TASK TO COMPLETE:
Restate the opening lines of the material below word for word, stopping after the line that contains "refine ⟨?_, ?_, ?_⟩".

RECORDED INFORMATION:
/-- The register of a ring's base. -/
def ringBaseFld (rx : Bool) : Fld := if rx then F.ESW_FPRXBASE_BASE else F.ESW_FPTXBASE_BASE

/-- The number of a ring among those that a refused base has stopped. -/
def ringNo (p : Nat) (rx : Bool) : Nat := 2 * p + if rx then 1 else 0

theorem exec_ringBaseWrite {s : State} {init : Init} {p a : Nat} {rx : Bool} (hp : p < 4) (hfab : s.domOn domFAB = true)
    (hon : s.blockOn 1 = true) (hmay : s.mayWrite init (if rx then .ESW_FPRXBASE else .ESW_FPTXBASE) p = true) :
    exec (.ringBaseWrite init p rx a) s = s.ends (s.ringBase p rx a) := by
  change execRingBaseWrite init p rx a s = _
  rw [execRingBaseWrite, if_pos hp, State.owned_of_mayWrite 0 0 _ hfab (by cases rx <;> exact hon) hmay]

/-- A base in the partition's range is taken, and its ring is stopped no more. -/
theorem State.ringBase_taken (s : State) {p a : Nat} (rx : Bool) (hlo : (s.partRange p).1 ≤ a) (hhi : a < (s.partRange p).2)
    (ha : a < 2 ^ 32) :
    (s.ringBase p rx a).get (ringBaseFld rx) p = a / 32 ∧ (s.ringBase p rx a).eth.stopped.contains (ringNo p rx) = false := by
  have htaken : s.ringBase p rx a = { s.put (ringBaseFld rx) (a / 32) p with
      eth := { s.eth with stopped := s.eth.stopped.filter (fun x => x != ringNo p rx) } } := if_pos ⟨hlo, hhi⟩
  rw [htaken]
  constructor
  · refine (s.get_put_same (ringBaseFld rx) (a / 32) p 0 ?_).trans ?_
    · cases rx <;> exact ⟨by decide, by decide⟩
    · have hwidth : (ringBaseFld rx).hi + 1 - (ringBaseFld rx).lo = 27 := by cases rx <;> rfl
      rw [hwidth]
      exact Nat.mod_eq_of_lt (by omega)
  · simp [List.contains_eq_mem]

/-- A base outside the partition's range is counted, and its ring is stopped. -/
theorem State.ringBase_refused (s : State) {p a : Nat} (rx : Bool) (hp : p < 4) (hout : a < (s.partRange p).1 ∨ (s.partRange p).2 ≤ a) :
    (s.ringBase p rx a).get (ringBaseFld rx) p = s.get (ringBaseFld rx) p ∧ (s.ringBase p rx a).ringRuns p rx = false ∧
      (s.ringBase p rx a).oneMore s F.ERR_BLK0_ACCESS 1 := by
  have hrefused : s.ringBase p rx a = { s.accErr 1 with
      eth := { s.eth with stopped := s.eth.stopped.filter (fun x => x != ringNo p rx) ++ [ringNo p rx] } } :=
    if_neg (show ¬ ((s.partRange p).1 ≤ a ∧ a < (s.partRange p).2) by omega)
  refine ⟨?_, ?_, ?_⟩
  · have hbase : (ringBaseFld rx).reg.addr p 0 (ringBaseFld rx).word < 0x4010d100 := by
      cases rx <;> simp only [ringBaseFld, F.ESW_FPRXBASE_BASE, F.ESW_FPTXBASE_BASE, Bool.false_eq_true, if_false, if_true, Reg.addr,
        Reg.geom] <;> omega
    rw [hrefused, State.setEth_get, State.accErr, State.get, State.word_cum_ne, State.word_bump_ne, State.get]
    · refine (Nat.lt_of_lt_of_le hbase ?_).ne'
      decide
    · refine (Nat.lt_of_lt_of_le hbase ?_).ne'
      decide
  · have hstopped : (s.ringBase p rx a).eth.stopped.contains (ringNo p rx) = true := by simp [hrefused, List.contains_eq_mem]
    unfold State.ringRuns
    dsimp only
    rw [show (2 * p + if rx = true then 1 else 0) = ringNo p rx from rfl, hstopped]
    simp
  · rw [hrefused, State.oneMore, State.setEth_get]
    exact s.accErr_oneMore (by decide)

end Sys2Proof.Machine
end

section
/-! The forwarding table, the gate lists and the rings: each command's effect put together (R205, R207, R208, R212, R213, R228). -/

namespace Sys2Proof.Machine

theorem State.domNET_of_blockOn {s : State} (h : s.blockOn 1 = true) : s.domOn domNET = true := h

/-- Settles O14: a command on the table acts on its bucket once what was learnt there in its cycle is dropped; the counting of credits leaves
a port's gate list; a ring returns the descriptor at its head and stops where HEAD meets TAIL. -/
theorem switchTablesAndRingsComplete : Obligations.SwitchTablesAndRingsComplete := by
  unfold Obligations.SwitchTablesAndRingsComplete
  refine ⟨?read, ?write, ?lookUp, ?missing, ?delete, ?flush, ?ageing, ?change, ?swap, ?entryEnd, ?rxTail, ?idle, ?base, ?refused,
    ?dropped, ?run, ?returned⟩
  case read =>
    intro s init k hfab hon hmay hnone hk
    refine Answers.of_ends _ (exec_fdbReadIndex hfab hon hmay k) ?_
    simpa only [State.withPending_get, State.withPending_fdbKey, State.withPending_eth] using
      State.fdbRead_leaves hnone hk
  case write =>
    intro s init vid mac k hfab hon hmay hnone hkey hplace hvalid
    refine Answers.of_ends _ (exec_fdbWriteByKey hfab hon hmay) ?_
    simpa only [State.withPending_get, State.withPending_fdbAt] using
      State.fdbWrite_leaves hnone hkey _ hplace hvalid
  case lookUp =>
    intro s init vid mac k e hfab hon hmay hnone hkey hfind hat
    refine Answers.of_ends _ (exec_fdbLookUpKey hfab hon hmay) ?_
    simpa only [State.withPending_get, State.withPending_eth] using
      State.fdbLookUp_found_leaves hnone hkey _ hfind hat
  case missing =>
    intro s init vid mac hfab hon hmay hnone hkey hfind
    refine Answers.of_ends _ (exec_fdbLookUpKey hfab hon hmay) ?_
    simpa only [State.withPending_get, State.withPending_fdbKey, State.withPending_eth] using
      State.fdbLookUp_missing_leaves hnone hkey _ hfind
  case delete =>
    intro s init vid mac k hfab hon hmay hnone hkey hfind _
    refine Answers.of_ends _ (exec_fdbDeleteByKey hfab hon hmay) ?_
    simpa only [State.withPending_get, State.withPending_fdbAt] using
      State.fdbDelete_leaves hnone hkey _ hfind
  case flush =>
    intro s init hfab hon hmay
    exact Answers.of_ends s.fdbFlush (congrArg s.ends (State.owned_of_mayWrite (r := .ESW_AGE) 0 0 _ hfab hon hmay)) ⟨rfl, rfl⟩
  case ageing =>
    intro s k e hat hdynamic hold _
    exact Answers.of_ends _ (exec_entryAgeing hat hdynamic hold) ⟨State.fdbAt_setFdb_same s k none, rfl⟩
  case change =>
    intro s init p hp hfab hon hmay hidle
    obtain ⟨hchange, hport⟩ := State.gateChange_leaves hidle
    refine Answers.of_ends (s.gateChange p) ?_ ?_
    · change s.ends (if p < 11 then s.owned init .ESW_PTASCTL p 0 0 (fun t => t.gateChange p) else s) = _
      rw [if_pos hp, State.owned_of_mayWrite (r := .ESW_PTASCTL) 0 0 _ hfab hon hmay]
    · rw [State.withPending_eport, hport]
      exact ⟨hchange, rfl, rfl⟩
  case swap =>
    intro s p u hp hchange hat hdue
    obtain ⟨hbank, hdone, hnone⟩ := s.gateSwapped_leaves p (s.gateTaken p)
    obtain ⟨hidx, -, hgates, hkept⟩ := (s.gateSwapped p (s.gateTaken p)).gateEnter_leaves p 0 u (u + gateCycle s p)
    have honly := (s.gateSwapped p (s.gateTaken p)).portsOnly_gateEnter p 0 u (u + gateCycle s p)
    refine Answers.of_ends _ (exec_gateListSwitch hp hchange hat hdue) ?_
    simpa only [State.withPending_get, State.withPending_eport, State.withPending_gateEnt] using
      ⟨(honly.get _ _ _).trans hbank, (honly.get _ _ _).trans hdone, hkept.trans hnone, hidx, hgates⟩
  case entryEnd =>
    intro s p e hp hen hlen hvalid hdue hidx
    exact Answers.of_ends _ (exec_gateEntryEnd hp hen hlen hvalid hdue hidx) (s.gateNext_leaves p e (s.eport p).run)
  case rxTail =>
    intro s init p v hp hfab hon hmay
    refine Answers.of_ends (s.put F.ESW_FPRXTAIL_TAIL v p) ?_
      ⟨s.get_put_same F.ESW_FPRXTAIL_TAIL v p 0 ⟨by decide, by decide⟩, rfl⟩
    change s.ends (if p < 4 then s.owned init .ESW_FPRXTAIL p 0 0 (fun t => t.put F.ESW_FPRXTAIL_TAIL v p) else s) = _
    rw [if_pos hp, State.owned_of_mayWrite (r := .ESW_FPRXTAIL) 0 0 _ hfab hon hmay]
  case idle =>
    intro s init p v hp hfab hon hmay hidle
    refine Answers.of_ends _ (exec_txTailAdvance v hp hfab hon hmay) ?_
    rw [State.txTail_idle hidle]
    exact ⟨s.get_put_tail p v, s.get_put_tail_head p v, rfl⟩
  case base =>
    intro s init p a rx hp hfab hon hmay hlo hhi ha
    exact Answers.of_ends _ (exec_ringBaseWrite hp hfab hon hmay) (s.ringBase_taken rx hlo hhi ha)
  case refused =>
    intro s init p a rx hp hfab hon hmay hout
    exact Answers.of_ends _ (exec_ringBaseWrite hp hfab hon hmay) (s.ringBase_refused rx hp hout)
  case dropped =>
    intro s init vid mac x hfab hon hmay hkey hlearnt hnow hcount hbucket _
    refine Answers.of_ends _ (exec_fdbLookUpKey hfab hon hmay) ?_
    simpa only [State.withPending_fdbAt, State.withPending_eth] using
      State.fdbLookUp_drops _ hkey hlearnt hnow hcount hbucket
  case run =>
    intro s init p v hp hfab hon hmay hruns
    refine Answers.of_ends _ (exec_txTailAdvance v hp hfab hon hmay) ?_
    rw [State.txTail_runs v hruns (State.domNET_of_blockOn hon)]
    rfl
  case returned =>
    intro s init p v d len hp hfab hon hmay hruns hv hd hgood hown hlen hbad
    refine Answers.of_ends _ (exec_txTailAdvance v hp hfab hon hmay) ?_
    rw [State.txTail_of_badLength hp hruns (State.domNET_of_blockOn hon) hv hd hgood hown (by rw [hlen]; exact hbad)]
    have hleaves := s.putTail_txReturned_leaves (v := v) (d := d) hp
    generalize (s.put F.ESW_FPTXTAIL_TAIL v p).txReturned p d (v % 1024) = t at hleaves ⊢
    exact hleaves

SOLUTION TO THIS TASK:
/-- The register of a ring's base. -/
def ringBaseFld (rx : Bool) : Fld := if rx then F.ESW_FPRXBASE_BASE else F.ESW_FPTXBASE_BASE

/-- The number of a ring among those that a refused base has stopped. -/
def ringNo (p : Nat) (rx : Bool) : Nat := 2 * p + if rx then 1 else 0

theorem exec_ringBaseWrite {s : State} {init : Init} {p a : Nat} {rx : Bool} (hp : p < 4) (hfab : s.domOn domFAB = true)
    (hon : s.blockOn 1 = true) (hmay : s.mayWrite init (if rx then .ESW_FPRXBASE else .ESW_FPTXBASE) p = true) :
    exec (.ringBaseWrite init p rx a) s = s.ends (s.ringBase p rx a) := by
  change execRingBaseWrite init p rx a s = _
  rw [execRingBaseWrite, if_pos hp, State.owned_of_mayWrite 0 0 _ hfab (by cases rx <;> exact hon) hmay]

/-- A base in the partition's range is taken, and its ring is stopped no more. -/
theorem State.ringBase_taken (s : State) {p a : Nat} (rx : Bool) (hlo : (s.partRange p).1 ≤ a) (hhi : a < (s.partRange p).2)
    (ha : a < 2 ^ 32) :
    (s.ringBase p rx a).get (ringBaseFld rx) p = a / 32 ∧ (s.ringBase p rx a).eth.stopped.contains (ringNo p rx) = false := by
  have htaken : s.ringBase p rx a = { s.put (ringBaseFld rx) (a / 32) p with
      eth := { s.eth with stopped := s.eth.stopped.filter (fun x => x != ringNo p rx) } } := if_pos ⟨hlo, hhi⟩
  rw [htaken]
  constructor
  · refine (s.get_put_same (ringBaseFld rx) (a / 32) p 0 ?_).trans ?_
    · cases rx <;> exact ⟨by decide, by decide⟩
    · have hwidth : (ringBaseFld rx).hi + 1 - (ringBaseFld rx).lo = 27 := by cases rx <;> rfl
      rw [hwidth]
      exact Nat.mod_eq_of_lt (by omega)
  · simp [List.contains_eq_mem]

/-- A base outside the partition's range is counted, and its ring is stopped. -/
theorem State.ringBase_refused (s : State) {p a : Nat} (rx : Bool) (hp : p < 4) (hout : a < (s.partRange p).1 ∨ (s.partRange p).2 ≤ a) :
    (s.ringBase p rx a).get (ringBaseFld rx) p = s.get (ringBaseFld rx) p ∧ (s.ringBase p rx a).ringRuns p rx = false ∧
      (s.ringBase p rx a).oneMore s F.ERR_BLK0_ACCESS 1 := by
  have hrefused : s.ringBase p rx a = { s.accErr 1 with
      eth := { s.eth with stopped := s.eth.stopped.filter (fun x => x != ringNo p rx) ++ [ringNo p rx] } } :=
    if_neg (show ¬ ((s.partRange p).1 ≤ a ∧ a < (s.partRange p).2) by omega)
  refine ⟨?_, ?_, ?_⟩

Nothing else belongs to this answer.